I'm leaving the business.  Looks like I'm going to work for an insurance agency, less hours, more time for kids etc.... 


I'm definitely dissappointed, I LOVE this business and intend to come back in five or more years.  I just decided that right now my family is priority and the income to work ratio is too low (and will be for at least 3 more years).  Plus, since I just moved to the area about a year ago my network is pretty thin and this area is OWNED by Smith Barney by a large margin.  They are some tough competitors and much of the money has been entrenched there for years. 


Oh well, such is life.

Aug 25, 2006 6:18 pm

Good luck to you.  You probably have made the best decision for your career and your personal life at this time.  As "he who should not be named" says if you are young you should get your initial start at a life insurance firm and get your feet wet before jumping into the deep end of the pool.  Actually I added that last part.


/wave


Aug 25, 2006 6:19 pm

Just damn.  Tell us again how old are you, and what was your background before giving it a try?

Aug 25, 2006 6:24 pm
NASD Newbie:

Just damn.  Tell us again how old are you, and what was your background before giving it a try?
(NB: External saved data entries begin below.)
-- ==== Sys2Proof/Machine/Checks.lean ====
section
/-!
DEFINITION. Machine checks on the contexts of Table 1.2 (R20, R22, R345, R456), the handshake channels (R16 to R19) and MC_RECOVER
(R456).
-/

namespace Sys2Proof.Machine

/-! ## The ledger engine (R345) -/

/-- The commands that need the map fail with INTERNAL; a WRITE keeps only its blocks in bands being written. -/
def State.failMapCommands (s : State) : State :=
  let ids := (s.work.cmds.filter (fun c => !c.ended && (needsMap c.caps || capOPC c.caps == 9))).map (·.id)
  ids.foldl (fun (s : State) i => match s.cmd? i with
    | none => s
    | some c =>
      if capOPC c.caps = 2 then
        (if c.blocks.all (fun b => match b.at' with | .waiting => false | .gathered => false | _ => true) then s else s.failWrite i .internal)
      else s.fail i .internal) s

/-- A BAND_WRITE that is suspended before its band has begun ends (R345). -/
def State.dropKeptBand (s : State) (n : Nat) : State := match (s.station (toStn n)).writeKept with
  | none => s
  | some b =>
    let s := s.setStn (toStn n) (fun t => { t with writeKept := none })
    let s := (s.setBit (TASK_STATUS n) TASK_STATUS_SUSP false).setFld (TASK_STATUS n) TASK_STATUS_RESULT (statusCode .internal)
    let s : State := { s with work.suspended := SMap.del n s.work.suspended }
    if b.par.ckpt.isSome then s else s.failParison b.par.id (b.seq.getD 0) 0 .internal

/-- R345: what the ledger engine's entry into FATAL does: bands being written go on, every other parison is dropped, and every
other command that needs the map ends with INTERNAL. -/
def State.ledgerFatal (s : State) : State :=
  let s := s.setFatal ctxLEDGER
  let s : State := { s with work.tasks := s.work.tasks.filter (fun t => t.kind != .bandWrite) }
  let s := (List.range 16).foldl (fun (s : State) n =>
    let s := s.dropKeptBand n
    match s.bw? n with
    | some b => if b.begun then s else s.giveBack n .internal
    | none => s) s
  let ps := s.ledger.parisons
  let s : State := { s with ledger.parisons := [] }
  let s := ps.foldl (fun (s : State) p => if p.ckpt.isSome then s else s.failParison p.id 0 0 .internal) s
  s.failMapCommands

/-! ## The bench core (R22) -/

/-- R22, R364: what the bench core's entry into FATAL does. -/
def State.benchFatal (s : State) : State :=
  let s := s.setFatal ctxBENCH
  let ids := (s.work.cmds.filter (fun c => !c.ended && benchCmd c.caps)).map (·.id)
  let s := ids.foldl (fun (s : State) i => s.finishWith i .internal) s
  let s : State := { s with cal.running := none }
  ((s.setBit CAL_STAT CAL_STAT_BUSY false).setBit CAL_STAT CAL_STAT_REFRESH false).endSessions

/-! ## Machine checks (R20, R456) -/

/-- R20, R456: a machine check on context `ctx`; `cmd` names the command of a COMMAND context. In FATAL it is only logged.
DEDUCED: log entry 157. -/
def State.machineCheck (s : State) (ctx : Nat) (cmd : Option Nat) : State :=
  if ctx < 16 then s.stationCheck ctx
  else
    let s := s.countCheck ctx
    if ctx = ctxLEDGER then
      (if s.fatal ctxLEDGER then s.raiseIn 3 ctx 0xFF [] else (s.raiseIn 3 ctx 0xFF []).ledgerFatal)
    else if ctx = ctxBENCH then
      (if s.fatal ctxBENCH then s.raiseIn 4 ctx 0xFF [] else s.benchFatal.raiseIn 4 ctx 0xFF [])
    else
      let s := s.raiseIn 5 ctx 0xFF []
      match cmd with
      | some i => s.fail i .internal
      | none => s

/-! ## Handshake channels (R16 to R19) -/

def State.chan (s : State) (ch : Nat) : Chan := SMap.getD s.chans {} ch

def State.setChan (s : State) (ch : Nat) (c : Chan) : State := { s with chans := SMap.put s.chans {} ch c }

/-- R16: the parity bit that makes the number of ones of a byte and its bit odd. -/
def parityBit (x : Byte) : Bool := (List.range 8).foldl (fun p i => p ^^ x.getLsbD i) true

/-- R16: a byte with its bit passes. -/
def byteOk (x : Byte × Bool) : Bool := x.2 == parityBit x.1

/-- R16: a dual-rail wire is sound while its rails differ. -/
def Rails.ok (r : Rails) : Bool := r.t != r.f

/-- R16: a word is accepted if each of its bytes passes; a fault on the wires counts as a parity error. -/
def ChRx.ok (x : ChRx) : Bool := byteOk x.tagA && byteOk x.tagB && x.data.all byteOk && x.req.ok && x.ack.ok

/-- R19: the tag, from the copy whose byte passes; the first, where both do. DEDUCED: log entry 159. -/
def ChRx.tag? (x : ChRx) : Option Nat :=
  if byteOk x.tagA then some (x.tagA.1.toNat % 32) else if byteOk x.tagB then some (x.tagB.1.toNat % 32) else none

/-- The word as it travels: both copies of the tag, and a parity bit on every byte. -/
def ChWord.sent (w : ChWord) : ChRx :=
  let tag : Byte := BitVec.ofNat 8 (w.ctx % 32)
  let one (x : Byte) : Byte × Bool := (x, parityBit x)
  ⟨one tag, one tag, w.data.map one, ⟨true, false⟩, ⟨true, false⟩⟩

/-- CHANNEL_WORD (R16, R17): word `w` enters channel `ch` and is received as `x`. With 8 words standing the sender stalls; behind a replay
the word waits in order; a word that passes is accepted and acknowledged; one that fails is discarded and its replay asked for.
DEDUCED: log entry 159. -/
def State.channelWord (s : State) (ch : Nat) (w : ChWord) (x : ChRx) : State :=
  let c := s.chan ch
  if 8 ≤ c.buf.length then s
  else if c.replay then s.setChan ch { c with buf := c.buf ++ [w] }
  else if x.ok then s
  else s.setChan ch { c with buf := [w], fails := 1, replay := true, replays := c.replays + 1 }

/-- R18: the fourth failure of the oldest word, whose tag is `ctx`: it and every word behind it of that context are discarded, and the
context meets a machine check; the others are replayed. DEDUCED: log entry 157. -/
def State.channelCheck (s : State) (ch ctx : Nat) (w : ChWord) : State :=
  let c := s.chan ch
  let rest := (c.buf.drop 1).filter (fun x => x.ctx != ctx)
  let s := s.setChan ch { c with buf := rest, fails := 0, replay := !rest.isEmpty, checks := c.checks + 1 }
  (s.raiseIn 1 ctx 0xFF [ch]).machineCheck ctx w.cmd

/-- R19: neither copy of the tag of the oldest word passes: every command with a word in the buffer ends with INTERNAL.
DEDUCED: log entry 158. -/
def State.channelTagLost (s : State) (ch : Nat) : State :=
  let c := s.chan ch
  let ids := (c.buf.filterMap (fun w => w.cmd)).eraseDups
  let s := s.setChan ch { c with buf := [], fails := 0, replay := false }
  ids.foldl (fun (s : State) i => s.fail i .internal) (s.raise 2 [ch])

/-- The words of a replay that pass before the first that fails, and that word with what arrived for it. A word of which `rx` says nothing
arrives as it was sent. -/
def replayPassed : List ChWord → List ChRx → Nat × Option ChRx
  | [], _ => (0, none)
  | w :: ws, rx =>
    let x := rx.headD w.sent
    if x.ok then let r := replayPassed ws rx.tail; (r.1 + 1, r.2) else (0, some x)

/-- CHANNEL_REPLAY (R17 to R19): a replay of channel `ch` completes; its words are received as `rx`, in order.
DESIGN CHOICE: log entry 172. -/
def State.channelReplay (s : State) (ch : Nat) (rx : List ChRx) : State :=
  let c := s.chan ch
  if !c.replay then s
  else
    let r := replayPassed c.buf rx
    match c.buf.drop r.1, r.2 with
    | w :: rest, some x =>
      let fails := if r.1 = 0 then c.fails + 1 else 1
      let s := s.setChan ch { c with buf := w :: rest, fails := fails }
      if fails < 4 then s.setChan ch { c with buf := w :: rest, fails := fails, replays := c.replays + 1 }
      else match x.tag? with
        | some ctx => s.channelCheck ch ctx w
        | none => s.channelTagLost ch
    | _, _ => s.setChan ch { c with buf := [], fails := 0, replay := false }

/-! ## MC_RECOVER (R456) -/

/-- A recovery that is not accepted, or of a context that is not in FATAL. -/
def State.recoverRefused (s : State) : State := s.setBit MC_LAST MC_LAST_REFUSED true

/-- MC_RECOVER bit n: station n's island is reset as from OFF. -/
def State.recoverStation (s : State) (n : Nat) : State :=
  if !s.fatal n || s.spinState n != 0 then s.recoverRefused else s.resetStation n

/-- MC_RECOVER bit 16: every vault counts as unmounted (R345); the keys of bands still being written stay until these end. -/
def State.recoverLedger (s : State) : State :=
  if !s.fatal ctxLEDGER then s.recoverRefused
  else
    let kept := s.ledger.vaults.filter (fun v => s.vaultWriting v.id)
    { (s.clearFatal ctxLEDGER) with
        ledger.vaults := [], ledger.parisons := [], ledger.mounting := [], ledger.released := s.ledger.released ++ kept }

/-- MC_RECOVER bit 17: the bench core restarts; secure sessions end (R364). -/
def State.recoverBench (s : State) : State :=
  if !s.fatal ctxBENCH then s.recoverRefused
  else ({ (s.clearFatal ctxBENCH) with sec.benchUp := false } : State).endSessions

/-- A write of MC_RECOVER: each bit set asks for one context. -/
def State.writeRecover (s : State) (w : Word) : State :=
  let s := (List.range 16).foldl (fun (s : State) n => if w.getLsbD n then s.recoverStation n else s) s
  let s := if w.getLsbD 16 then s.recoverLedger else s
  if w.getLsbD 17 then s.recoverBench else s

/-- R345: the keys of a released vault go once no band of it is being written. -/
def State.pruneReleased (s : State) : State :=
  { s with ledger.released := s.ledger.released.filter (fun v => s.vaultWriting v.id) }

end Sys2Proof.Machine
end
What does that have to do with anything ..... except what little dress your pooch is wearing for dinner tonight?

Aug 25, 2006 6:34 pm
dude:

I'm leaving the business.  Looks like I'm going to work for an insurance agency, less hours, more time for kids etc.... 


I'm definitely dissappointed, I LOVE this business and intend to come back in five or more years.  I just decided that right now my family is priority and the income to work ratio is too low (and will be for at least 3 more years).  Plus, since I just moved to the area about a year ago my network is pretty thin and this area is OWNED by Smith Barney by a large margin.  They are some tough competitors and much of the money has been entrenched there for years. 


Oh well, such is life.



Too bad you couldn't hack it. I wonder if it's because you spent too much time on this forum.


You should've found a weak spot in SB and exploited the crap out of it. Asset-based fees is an easy Achilles tendon to hit. I wish MY area were dominated by one firm.

Aug 25, 2006 6:45 pm
xej1984:
NASD Newbie:

Just damn.  Tell us again how old are you, and what was your background before giving it a try?


What does that have to do with anything ..... except what little dress your pooch is wearing for dinner tonight?



It's always good to know what hurdles people were able to overcome and which ones proved insurmountable (sp?) at the time.  This is exactly the type of knowledge that potential and new advisors come to this type of forum in order to learn and prepare themselves for.


It seemed like an honest question from Newb and the answer could benefit a lot of young reps (and some older ones as well, I expect).


Good luck dude!!!

Aug 25, 2006 6:51 pm

dude,


Did you have what Ameriprise calls a "natural market?"


Was your wife supportive?


Are creditors closing in?


Were you on a guaranteed salary that ran out?  If so, how long ago did it run out?


Do you think your firm could have given you more support?  If so, what?


Can you identify an event or action that was a turning point?


Had you emotionally given up some time ago?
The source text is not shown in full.